Your answer must consist of exactly the lines below, starting with the line with "0) s), rfl⟩" and going on through the line with "def Latch.emView (l", and nothing else.
--- START ---
/-- No datum is nearer to `num / den` than `roundedMag`; one as near leaves its last place even. -/
theorem roundedMag_nearest {other : Nat} (h : isDatumMag other) (hne : other ≠ roundedMag num den) :
    let err := ((num : Int) - roundedMag num den * den).natAbs
    let errOther := ((num : Int) - other * den).natAbs
    err < errOther ∨ (err = errOther ∧ roundedSig num den % 2 = 0) := by
  have hmul := h.multiple_or_lt (num := num) hd
  have hpos := Nat.mul_pos hd (Nat.two_pow_pos (ulpShift (num / den)))
  unfold roundedMag roundedSig at *
  generalize 2 ^ ulpShift (num / den) = u at *
  have hscale (k : Nat) : (k : Int) * (u : Int) * den = k * (den * u : Nat) := by push_cast; ring
  rcases hmul with ⟨k, rfl⟩ | ⟨hlt, hle⟩
  · push_cast
    simpa only [hscale] using roundHalfEven_nearest (num := num) hpos (k := k) (by rintro rfl; exact hne rfl)
  · left
    have hlt' := Nat.mul_lt_mul_of_pos_right hlt hd
    have hedge := roundHalfEven_nearest (num := num) hpos (k := 2 ^ 52)
    generalize 2 ^ 52 = c at *
    push_cast
    simp only [← hscale] at hedge
    by_cases hc : c = roundHalfEven num (den * u)
    · subst hc
      zify at hlt' hle
      omega
    · have := hedge hc
      zify at hlt' hle
      omega

/-- A rounding reaches a power of two only from the midpoint below it on. -/
theorem midpoint_le_of_reached {k : Nat} (h : 2 ^ (54 + k) ≤ roundedMag num den) :
    (2 ^ 54 - 1) * 2 ^ k * den ≤ num := by
  rcases le_or_gt (ulpShift (num / den)) (k + 1) with he | he
  · obtain ⟨hle, -, -⟩ := roundHalfEven_spec num _ (Nat.mul_pos hd (Nat.two_pow_pos (ulpShift (num / den))))
    have hu := Nat.pow_le_pow_right two_pos he
    rw [pow_succ'] at hu
    rw [pow_add, roundedMag, roundedSig] at h
    generalize roundHalfEven num _ = q at *
    generalize 2 ^ ulpShift (num / den) = u at *
    have hmag := Nat.mul_le_mul_right den h
    have hulp := Nat.mul_le_mul_right den hu
    rw [show 2 * (den * u) * q = 2 * (q * u * den) by ring, mul_comm den u] at hle
    simp only [mul_assoc] at hmag hulp hle ⊢
    omega
  · have hnum := (Nat.le_div_iff_mul_le hd).1 (two_pow_le_of_ulpShift_pos (by omega : 0 < ulpShift (num / den)))
    refine le_trans (Nat.mul_le_mul_right den ?_) hnum
    calc (2 ^ 54 - 1) * 2 ^ k ≤ 2 ^ 54 * 2 ^ k := Nat.mul_le_mul_right _ (Nat.sub_le ..)
      _ = 2 ^ (54 + k) := (pow_add ..).symm
      _ ≤ 2 ^ (52 + ulpShift (num / den)) := Nat.pow_le_pow_right two_pos (by omega)

/-- From that midpoint on the power is reached; on the midpoint itself because the significand `2 ^ 53 - 1` below it is odd. -/
theorem reached_of_midpoint_le {k : Nat} (h : (2 ^ 54 - 1) * 2 ^ k * den ≤ num) :
    2 ^ (54 + k) ≤ roundedMag num den := by
  have he : k + 1 ≤ ulpShift (num / den) := by
    refine le_ulpShift ((Nat.le_div_iff_mul_le hd).2 (le_trans (Nat.mul_le_mul_right den ?_) h))
    rw [show 52 + (k + 1) = 53 + k by omega, pow_add]
    exact Nat.mul_le_mul_right _ (by omega)
  unfold roundedMag
  rcases he.eq_or_lt with he | he
  · rw [← he, show 54 + k = 53 + (k + 1) by omega, pow_add]
    refine Nat.mul_le_mul_right _ ?_
    rw [roundedSig, ← he]
    obtain ⟨-, hge, htie⟩ := roundHalfEven_spec num _ (Nat.mul_pos hd (Nat.two_pow_pos (k + 1)))
    generalize roundHalfEven num (den * 2 ^ (k + 1)) = q at *
    have hp := Nat.mul_pos (Nat.two_pow_pos k) hd
    rw [show 2 * (den * 2 ^ (k + 1)) * q = 4 * q * (2 ^ k * den) by ring,
      show den * 2 ^ (k + 1) = 2 * (2 ^ k * den) by ring] at hge htie
    rw [mul_assoc] at h
    generalize 2 ^ k * den = p at *
    by_contra hq
    have := Nat.mul_le_mul_right p (show 4 * q ≤ 4 * (2 ^ 53 - 1) by omega)
    have heven := htie (.inr (by omega))
    have := Nat.mul_le_mul_right p (show 4 * q ≤ 4 * (2 ^ 53 - 2) by omega)
    omega
  · calc 2 ^ (54 + k) = 2 ^ 52 * 2 ^ (k + 2) := by rw [← pow_add]; congr 1; omega
      _ ≤ _ := Nat.mul_le_mul (le_roundedSig hd (by omega)) (Nat.pow_le_pow_right two_pos he)

/-- The rounding in normal form: 53 significant bits, or less with its last place at `2 ^ -1074`. -/
theorem roundedMag_normal_form : ∃ m : Nat, roundedMag num den = m * 2 ^ ulpShift (roundedMag num den) ∧
    m < 2 ^ 53 ∧ (2 ^ 52 ≤ m ∨ ulpShift (roundedMag num den) = 0) ∧
    (roundedSig num den % 2 = 0 → m % 2 = 0) := by
  have hhi := roundedSig_le (num := num) hd
  have hlo := le_roundedSig (num := num) hd
  unfold roundedMag
  generalize roundedSig num den = q at *
  generalize ulpShift (num / den) = e at *
  rcases hhi.eq_or_lt with rfl | hhi
  · have hmag : 2 ^ 53 * 2 ^ e = 2 ^ 52 * 2 ^ (e + 1) := by ring
    rw [hmag, ulpShift_mul_two_pow _ le_rfl (by omega)]
    exact ⟨2 ^ 52, rfl, by omega, .inl le_rfl, fun _ => by omega⟩
  · rcases le_or_gt (2 ^ 52) q with hq | hq
    · rw [ulpShift_mul_two_pow e hq hhi]
      exact ⟨q, rfl, hhi, .inl hq, id⟩
    · obtain rfl : e = 0 := by by_contra he; have := hlo (Nat.pos_of_ne_zero he); omega
      rw [pow_zero, mul_one, ulpShift_eq_zero hhi]
      exact ⟨q, (mul_one q).symm, hhi, .inr rfl, id⟩

theorem isDatumMag_roundedMag (h : roundedMag num den < overflowMag) : isDatumMag (roundedMag num den) := by
  obtain ⟨m, hmag, hhi, hlo, -⟩ := roundedMag_normal_form (num := num) hd
  generalize ulpShift (roundedMag num den) = k at *
  rw [hmag] at h ⊢
  rcases le_or_gt (2 ^ 52) m with hm | hm
  · refine isDatumMag_of_normal hm hhi (le_of_not_gt fun hk => h.not_ge ?_)
    calc overflowMag = 2 ^ (54 + 2044) := overflowMag_eq
      _ ≤ 2 ^ (52 + k) := pow_le_pow_right₀ one_le_two (by omega)
      _ = 2 ^ 52 * 2 ^ k := pow_add ..
      _ ≤ m * 2 ^ k := Nat.mul_le_mul_right _ hm
  · obtain rfl : k = 0 := hlo.resolve_left hm.not_ge
    simpa using isDatumMag_of_subnormal hm

theorem roundedMag_even (h : roundedSig num den % 2 = 0) :
    roundedMag num den / 2 ^ ulpShift (roundedMag num den) % 2 = 0 := by
  obtain ⟨m, hmag, -, -, heven⟩ := roundedMag_normal_form (num := num) hd
  rw [Nat.div_eq_of_eq_mul_left (Nat.two_pow_pos _) hmag]
  exact heven h

/-- `F64.round` is rounding to nearest, ties to even, with overflow to infinity (R12). -/
theorem isRounded_round (neg : Bool) : isRounded neg num den (F64.round neg num den) := by
  rw [round_eq]
  refine ⟨fun h => if_pos (overflowMag_eq.trans_le (reached_of_midpoint_le hd h)), fun h => ?_⟩
  have hfin : roundedMag num den < overflowMag :=
    lt_of_not_ge fun hover => h.not_ge (midpoint_le_of_reached hd (overflowMag_eq.symm.trans_le hover))
  refine ⟨_, if_neg hfin.not_ge, isDatumMag_roundedMag hd hfin, fun other hother hne => ?_⟩
  exact (roundedMag_nearest hd hother hne).imp_right (And.imp_right (roundedMag_even hd))

end

theorem signed_not (t : Bool) (b : Nat) : signed (!t) b = -signed t b := by
  cases t <;> simp [signed]

/-- A sum of finite data is exact where it is 0, and rounded once elsewhere. -/
theorem add64_fin_isRounded (s t : Bool) (a b : Nat) :
    if signed s a + signed t b = 0 then add64 (.fin s a) (.fin t b) = .fin (s && t) 0
    else isRounded (decide (signed s a + signed t b < 0)) (signed s a + signed t b).natAbs 1
      (add64 (.fin s a) (.fin t b)) := by
  split_ifs with h
  · exact if_pos h
  · rw [add64]
    simp only [h, if_false]
    exact isRounded_round one_pos _

/-- Settles O48: each operation is by definition its exact result put through `F64.round`, which is rounding to nearest. -/
theorem roundsToNearestEven : Obligations.RoundsToNearestEven := by
  refine ⟨fun neg num den hd => isRounded_round hd neg, fun s t a b => ⟨?_, ?_, add64_fin_isRounded s t a b, ?_⟩⟩
  · exact isRounded_round (pow2_pos 1074) _
  · by_cases hb : b = 0
    · simp [div64, hb]
    · simpa [div64, hb] using isRounded_round (Nat.pos_of_ne_zero hb) _
  · have h := add64_fin_isRounded s (!t) a b
    rw [signed_not, ← sub_eq_add_neg] at h
    exact h

end Sys2Proof.Machine
end

section
/-! The state (10_state.md): where STATUS holds its fields (R27), the reset values (R36), the ROMs that no step writes (R34), and the units that read nothing but their operands and the ROMs (R35). -/

namespace Sys2Proof.Machine

/-! ### STATUS -/

/-- The layout of R27. Beyond bit 7 it reads ILLC past its end, which is 0. -/
theorem Status.getLsbD_word (st : Status) (i : Nat) :
    st.word.getLsbD i =
      if i = 0 then st.ill else if i = 1 then st.mal else if i = 2 then st.frm
      else if i < 5 then st.skp.getLsbD (i - 3) else st.illc.getLsbD (i - 5) := by
  simp only [Status.word, BitVec.getLsbD_or, BitVec.getLsbD_shiftLeft, BitVec.getLsbD_setWidth, BitVec.getLsbD_ofBool]
  match i with
  | 0 | 1 | 2 | 3 | 4 => simp
  | i + 5 =>
    by_cases hi : i < 3
    · simp [show i + 5 < 32 by omega, show i < 32 by omega]
    · simp [BitVec.getLsbD_of_ge st.illc i (Nat.not_lt.mp hi)]

/-- Settles O16: every field is read off the layout of the word, bit by bit. -/
theorem statusWordBits : Obligations.StatusWordBits := by
  intro st
  refine ⟨st.getLsbD_word 0, st.getLsbD_word 1, st.getLsbD_word 2, ?_, ?_, ?_⟩ <;>
    refine BitVec.eq_of_getLsbD_eq fun i hi => ?_ <;>
    rw [BitVec.getLsbD_extractLsb', st.getLsbD_word]
  · simp (disch := omega) [if_pos, if_neg, hi]
  · simp (disch := omega) [if_neg, hi]
  · simp (disch := omega) [if_neg, BitVec.getLsbD_of_ge]

/-! ### The reset values -/

@[simp] theorem Status.word_reset : Status.reset.word = 0 := by decide

/-- R33 on an empty window. -/
theorem readReg_buf_of_len_zero {s : State} (h : s.len = 0) (i : Fin 32) : readReg s (.buf i) = 0 := by
  simp [readReg, h]

/-- Settles O13: the start state and the states after the two sources of reset are all fixed by `resetRegisters`, and with LEN at 0 no window byte is read. -/
theorem resetValues : Obligations.ResetValues := by
  unfold Obligations.ResetValues
  intro values
  have of_reset (t : State) : values (resetRegisters t) :=
    ⟨rfl, rfl, Status.word_reset, rfl, rfl, rfl, readReg_buf_of_len_zero rfl⟩
  refine ⟨of_reset State.reset, fun s => ⟨?_, ?_⟩⟩
  · exact ⟨respond (okResponse 0) (resetRegisters s), rfl, of_reset (respond (okResponse 0) s), rfl⟩
  · exact ⟨powerOn s, rfl, of_reset (powerOn s), rfl⟩
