-- ==== Sys2Proof/Machine/NextState.lean ====
section
/-! DEFINITION. What the block shows of a state once the don't-care fields of invalid latches are left out (10_state.md
R42), and the start-of-cycle next-state form of 40_pipeline.md R164, written from that rule's text and independent of
the six sub-steps: it reads only the state at the start of the cycle. -/

namespace Sys2Proof.Machine

/-- What FD holds when valid: the fields R41 lists as read later. -/
structure FdView where
  raw : Raw
  pc : Word
  deriving DecidableEq, Repr

/-- What DE holds when valid. The forwarded-operand slots are written before they are read in every cycle (R146). -/
structure DeView where
  raw : Raw
  dec : Decoded
  pc : Word
  deriving DecidableEq, Repr

/-- What EM holds when valid. -/
structure EmView where
  raw : Raw
  dec : Decoded
  pc : Word
  alu : Word
  deriving DecidableEq, Repr

/-- What MW holds when valid; `mdata` only for LW (R41, R144). -/
structure MwView where
  raw : Raw
  dec : Decoded
  pc : Word
  alu : Word
  mdata : Option Word
  deriving DecidableEq, Repr

/-- A state without its don't-care fields. -/
structure View where
  regs : Vector Word 32
  mem : Memory
  pc : Word
  fd : Option FdView
  de : Option DeView
  em : Option EmView
  mw : Option MwView
  stillActive : Bool
  deriving DecidableEq, Repr

def Latch.fdView (l : Latch) : Option FdView := if l.valid then some { raw := l.raw, pc := l.pc } else none

def Latch.deView (l : Latch) : Option DeView :=
  if l.valid then some { raw := l.raw, dec := l.dec, pc := l.pc } else none

def Latch.emView (l : Latch) : Option EmView :=
  if l.valid then some { raw := l.raw, dec := l.dec, pc := l.pc, alu := l.alu } else none

def Latch.mwView (l : Latch) : Option MwView :=
  if l.valid then
    some { raw := l.raw, dec := l.dec, pc := l.pc, alu := l.alu,
           mdata := if l.dec.op = .lw then some l.mdata else none }
  else none

/-- The view of a state (R42). -/
def State.view (s : State) : View :=
  { regs := s.regs, mem := s.mem, pc := s.pc, fd := Latch.fdView s.fd, de := Latch.deView s.de,
    em := Latch.emView s.em, mw := Latch.mwView s.mw, stillActive := s.stillActive }

/-! ### The next-state form of R164 -/

/-- `x1`: the register file with the WB write of MW. -/
def nsX1 (s : State) : Vector Word 32 :=
  if s.mw.valid && writesReg s.mw.dec.op then s.regs.set s.mw.dec.rd.toNat (mwResult s.mw) s.mw.dec.rd.isLt
  else s.regs

/-- `tk`: the instruction in EM is a taken branch. -/
def nsTaken (s : State) : Bool :=
  s.em.valid && ((decide (s.em.dec.op = .beq) && decide (s.em.alu = 0)) ||
    (decide (s.em.dec.op = .blt) && s.em.alu.getLsbD 31))

/-- `lv`: the word the LW in EM loads. -/
def nsLoaded (s : State) : Word := Memory.read s.mem (wordIndex s.em.alu)

/-- The Memory fault of the cycle, bounds check before branch target (R164, last paragraph). -/
def nsMemFault (s : State) : Option Raise :=
  if s.em.valid && (decide (s.em.dec.op = .lw) || decide (s.em.dec.op = .sw)) &&
      decide (Config.dmemWords ≤ wordIndex s.em.alu) then some (boundsError s.em.pc s.em.alu)
  else if nsTaken s && !targetOk (branchTarget s.em.pc s.em.dec.imm) then
    some (targetError s.em.pc (branchTarget s.em.pc s.em.dec.imm))
  else none

/-- `M'`. -/
def nsMem (s : State) : Memory :=
  if s.em.valid && decide (s.em.dec.op = .sw) then
    Memory.write s.mem (wordIndex s.em.alu) ((nsX1 s)[s.em.dec.rs2.toNat]'s.em.dec.rs2.isLt)
  else s.mem

/-- `MW'`. -/
def nsMW (s : State) : Option MwView :=
  if s.em.valid then
    some { raw := s.em.raw, dec := s.em.dec, pc := s.em.pc, alu := s.em.alu,
           mdata := if s.em.dec.op = .lw then some (nsLoaded s) else none }
  else none

/-- `opnd(r)`: EM's own result where EM writes `r ≠ 0`, else `x1[r]`. -/
def nsOperand (s : State) (r : RegIx) : Word :=
  if s.em.valid && writesReg s.em.dec.op && decide (s.em.dec.rd ≠ 0) && decide (s.em.dec.rd = r) then
    (if s.em.dec.op = .lw then nsLoaded s else s.em.alu)
  else (nsX1 s)[r.toNat]'r.isLt

/-- `EM'`. -/
def nsEM (s : State) : Option EmView :=
  if s.de.valid && !nsTaken s then
    some { raw := s.de.raw, dec := s.de.dec, pc := s.de.pc,
           alu := alu s.de.dec.op (nsOperand s s.de.dec.rs1) (nsOperand s s.de.dec.rs2) s.de.dec.imm }
  else none

/-- `D1`, for an FD whose raw instruction decodes (R150). -/
def nsD1 (s : State) : Option DeView :=
  if s.fd.valid && !nsTaken s then
    match decodeRecord s.fd.raw with
    | .ok d => some { raw := s.fd.raw, dec := d, pc := s.fd.pc }
    | .error _ => none
  else none

/-- `pc1`. -/
def nsPc1 (s : State) : Word := if nsTaken s then u32 (branchTarget s.em.pc s.em.dec.imm) else s.pc

/-- `st`. -/
def nsStall (s : State) (nd : Option Decoded) : Bool :=
  match nsD1 s, nd with
  | some d1, some d => decide (d1.dec.op = .lw) && (decide (d1.dec.rd = d.rs1) || decide (d1.dec.rd = d.rs2))
  | _, _ => false

/-- The cycle given what the program source answers at `pc1`, already decoded (`nd`). -/
def nsView (s : State) (port : Raw) (nd : Option Decoded) : View :=
  let st := nsStall s nd
  let de' := if st then (nsD1 s).map (fun d => { d with dec := Decoded.zero }) else nsD1 s
  { regs := nsX1 s
    mem := nsMem s
    pc := if st || nd.isNone then nsPc1 s else nextLine (nsPc1 s)
    fd := if st then Latch.fdView s.fd else nd.map (fun _ => { raw := port, pc := nsPc1 s })
    de := de'
    em := nsEM s
    mw := nsMW s
    stillActive := !(!st && nd.isNone && de'.isNone && (nsEM s).isNone && (nsMW s).isNone) }

/-- The whole next-state form: the fault of the cycle, or the view of the next state. -/
def nextForm (s : State) : Except Raise View :=
  match nsMemFault s with
  | some r => .error r
  | none =>
    match decodeRecord (s.progAt (nsPc1 s)) with
    | .ok d => .ok (nsView s (s.progAt (nsPc1 s)) (some d))
    | .error .sentinel => .ok (nsView s (s.progAt (nsPc1 s)) none)
    | .error (.unknownMnemonic c) =>
      .error { code := .decodeError, reason := .unknownMnemonic, pc := nsPc1 s, value := Int.ofNat c.toNat }
    | .error (.registerOutOfRange f) =>
      .error { code := .decodeError, reason := .registerOutOfRange, pc := nsPc1 s, value := f.toInt }

end Sys2Proof.Machine
end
--- END ---
§ **TASK OUTPUT**:
  · exact ⟨respond (okResponse 0) (resetRegisters s), rfl, of_reset (respond (okResponse 0) s), rfl⟩
  · exact ⟨powerOn s, rfl, of_reset (powerOn s), rfl⟩
-- ==== Sys2Proof/Machine/NextState.lean ====
section
/-! DEFINITION. What the block shows of a state once the don't-care fields of invalid latches are left out (10_state.md
R42), and the start-of-cycle next-state form of 40_pipeline.md R164, written from that rule's text and independent of
the six sub-steps: it reads only the state at the start of the cycle. -/

namespace Sys2Proof.Machine

/-- What FD holds when valid: the fields R41 lists as read later. -/
structure FdView where
  raw : Raw
  pc : Word
  deriving DecidableEq, Repr

/-- What DE holds when valid. The forwarded-operand slots are written before they are read in every cycle (R146). -/
structure DeView where
  raw : Raw
  dec : Decoded
  pc : Word
  deriving DecidableEq, Repr

/-- What EM holds when valid. -/
structure EmView where
  raw : Raw
  dec : Decoded
  pc : Word
  alu : Word
  deriving DecidableEq, Repr

/-- What MW holds when valid; `mdata` only for LW (R41, R144). -/
structure MwView where
  raw : Raw
  dec : Decoded
  pc : Word
  alu : Word
  mdata : Option Word
  deriving DecidableEq, Repr

/-- A state without its don't-care fields. -/
structure View where
  regs : Vector Word 32
  mem : Memory
  pc : Word
  fd : Option FdView
  de : Option DeView
  em : Option EmView
  mw : Option MwView
  stillActive : Bool
  deriving DecidableEq, Repr

def Latch.fdView (l : Latch) : Option FdView := if l.valid then some { raw := l.raw, pc := l.pc } else none

def Latch.deView (l : Latch) : Option DeView :=
  if l.valid then some { raw := l.raw, dec := l.dec, pc := l.pc } else none

def Latch.emView (l : Latch) : Option EmView :=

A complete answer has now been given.